**Material supplied**.
+-------+
-- ==== Sys2Proof/Tests/Slice0.lean ====
section
/-! SUPPORT. The model's own tests. Expected values are those of 95_test_vectors.md (the vector's id is
in the comment) or of the example of a numbered rule. Then one witness for the hypotheses of each
statement that has hypotheses. -/

namespace Sys2Proof.Tests

open Sys2Proof Sys2Proof.Machine

set_option maxRecDepth 4000

/-! ## Well-formedness -/

theorem test_wf_jmp_r7 : (Instr.jmp .r7).wellFormed = false ∧ (Instr.jmp .r6).wellFormed = true := by
  decide
theorem test_wf_trap_row : (Instr.trap 0x21#8).wellFormed = false := by decide
theorem test_wf_valid_vector : (Instr.trapInvalid 0x25#8).wellFormed = false ∧
    (Instr.trapInvalid 0x20#8).wellFormed = false ∧
    (Instr.trapInvalid 0x26#8).wellFormed = true ∧ (Instr.trapInvalid 0x1F#8).wellFormed = true := by
  decide

/-! ## Decoding: words spelt out from R57 and the V-DEC vectors -/

-- 0001 010 000 0 00 001; V-DEC-2, 3
theorem test_decode_add_reg : decode 0b0001010000000001#16 = .addReg .r2 .r0 .r1 ∧
    decode 0x1419#16 = .addReg .r2 .r0 .r1 := by decide
-- 0001 001 000 1 00101; V-DEC-1, 4, 5
theorem test_decode_add_imm : decode 0b0001001000100101#16 = .addImm .r1 .r0 5#5 ∧
    decode 0x103F#16 = .addImm .r0 .r0 0b11111#5 ∧ decode 0x1030#16 = .addImm .r0 .r0 0b10000#5 := by
  decide
-- 0101 011 001 0 00 010; V-DEC-7, and V-DEC-6
theorem test_decode_and : decode 0b0101011001000010#16 = .andReg .r3 .r1 .r2 ∧
    decode 0x5020#16 = .andImm .r0 .r0 0#5 := by decide
-- 1001 100 101 111111; V-DEC-8, 9
theorem test_decode_not : decode 0b1001100101111111#16 = .not .r4 .r5 ∧
    decode 0x9980#16 = .not .r4 .r6 := by decide
-- 0000 101 111111110; V-DEC-12, 10, 13
theorem test_decode_br : decode 0b0000101111111110#16 = .br true false true 0x1FE#9 ∧
    decode 0x0000#16 = .br false false false 0#9 ∧ decode 0x01FF#16 = .br false false false 0x1FF#9 := by
  decide
-- 1100 000 010 000000; V-DEC-14, 15, 16
theorem test_decode_jmp_ret : decode 0b1100000010000000#16 = .jmp .r2 ∧
    decode 0xC1C0#16 = .ret ∧ decode 0xCFFF#16 = .ret := by decide
-- 0100 1 00000000010; V-DEC-17, 19
theorem test_decode_jsr : decode 0b0100100000000010#16 = .jsr 2#11 ∧
    decode 0x4C00#16 = .jsr 0x400#11 := by decide
-- 0100 0 00 011 000000; V-DEC-20, 21, 22
theorem test_decode_jsrr : decode 0b0100000011000000#16 = .jsrr .r3 ∧
    decode 0x41C0#16 = .jsrr .r7 ∧ decode 0x47FF#16 = .jsrr .r7 := by decide
-- V-DEC-23, 24, 25, 26, 27
theorem test_decode_loads : decode 0b0010011000000101#16 = .ld .r3 5#9 ∧
    decode 0b1010010000000110#16 = .ldi .r2 6#9 ∧ decode 0b0110100001000000#16 = .ldr .r4 .r1 0#6 ∧
    decode 0x6FE0#16 = .ldr .r7 .r7 0x20#6 ∧ decode 0b1110000000000010#16 = .lea .r0 2#9 := by decide
-- V-DEC-28, 29, 30
theorem test_decode_stores : decode 0b0011001000000011#16 = .st .r1 3#9 ∧
    decode 0b1011010000000100#16 = .sti .r2 4#9 ∧ decode 0b0111010001000000#16 = .str .r2 .r1 0#6 := by
  decide
-- V-DEC-31 to 39
theorem test_decode_trap : decode 0xF020#16 = .getc ∧ decode 0xF021#16 = .out ∧
    decode 0xF022#16 = .puts ∧ decode 0xF023#16 = .inChar ∧ decode 0xF024#16 = .putsp ∧
    decode 0xF025#16 = .halt ∧ decode 0xFF25#16 = .halt ∧ decode 0xF026#16 = .trapInvalid 0x26#8 ∧
    decode 0xF000#16 = .trapInvalid 0#8 := by decide
-- V-DEC-40, 41, 42
theorem test_decode_reserved : decode 0x8000#16 = .rti ∧ decode 0xD000#16 = .res ∧
    decode 0xDFFF#16 = .res := by decide

/-- The encoder writes the standard words of the rules' examples. -/
theorem test_encode : encode (.addReg .r2 .r0 .r1) = 0x1401#16 ∧ encode (.not .r4 .r5) = 0x997F#16 ∧
    encode .ret = 0xC1C0#16 ∧ encode (.jsrr .r3) = 0x40C0#16 ∧ encode (.trap 0x25#8) = 0xF025#16 ∧
    encode (.str .r2 .r1 0#6) = 0x7440#16 ∧ encode (.br true false true 0x1FE#9) = 0x0BFE#16 := by
  decide

-- V-DEC-3, 9, 16, 22, 37 are refused under STRICT_RESERVED_BITS, V-DEC-2, 8, 15, 42 are not
theorem test_strict : standardBits 0x1419#16 = false ∧ standardBits 0x9980#16 = false ∧
    standardBits 0xCFFF#16 = false ∧ standardBits 0x47FF#16 = false ∧ standardBits 0xFF25#16 = false ∧
    standardBits 0x1401#16 = true ∧ standardBits 0x997F#16 = true ∧ standardBits 0xC1C0#16 = true ∧
    standardBits 0xDFFF#16 = true := by decide

/-- The host's numbering of a row: one word, the bits above `nbits` zero. -/
theorem test_decodeTableWord : decodeTableWord 16 0xF021 = some .out ∧
    decodeTableWord 8 0x21 = some (.br false false false 0x21#9) ∧ decodeTableWord 17 0xF021 = none := by
  decide

/-! ## One step

`mk` is the reset state at a PC, with COND, registers, memory words and host input set, and the
instruction's word at PC. -/

def mk (pc word : Word) (cond : Flag) (regs : List (Reg × Word)) (cells : List (Word × Word))
    (input : List HostInput) (cfg : Config := Config.default) : State :=
  ((cells.foldl (fun (s : State) c => s.memWrite c.1 c.2)
    (regs.foldl (fun (s : State) r => s.setReg r.1 r.2)
      { State.construct cfg with pc := pc, cond := cond, input := input })).memWrite pc word)

/-- The step answers a next state with a property. -/
def stepsTo (s : State) (p : State → Bool) : Bool :=
  match step s with
  | .next t => p t
  | .fault _ => false
  | .refused _ => false

def linked : Config := { Config.default with trapLinksR7 := true }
+-------+
**Work instructions**. Only lines with the word "decodeTableWord" are wanted, so copy each one from the records.

**Worked solution**.
theorem test_decodeTableWord : decodeTableWord 16 0xF021 = some .out ∧
    decodeTableWord 8 0x21 = some (.br false false false 0x21#9) ∧ decodeTableWord 17 0xF021 = none := by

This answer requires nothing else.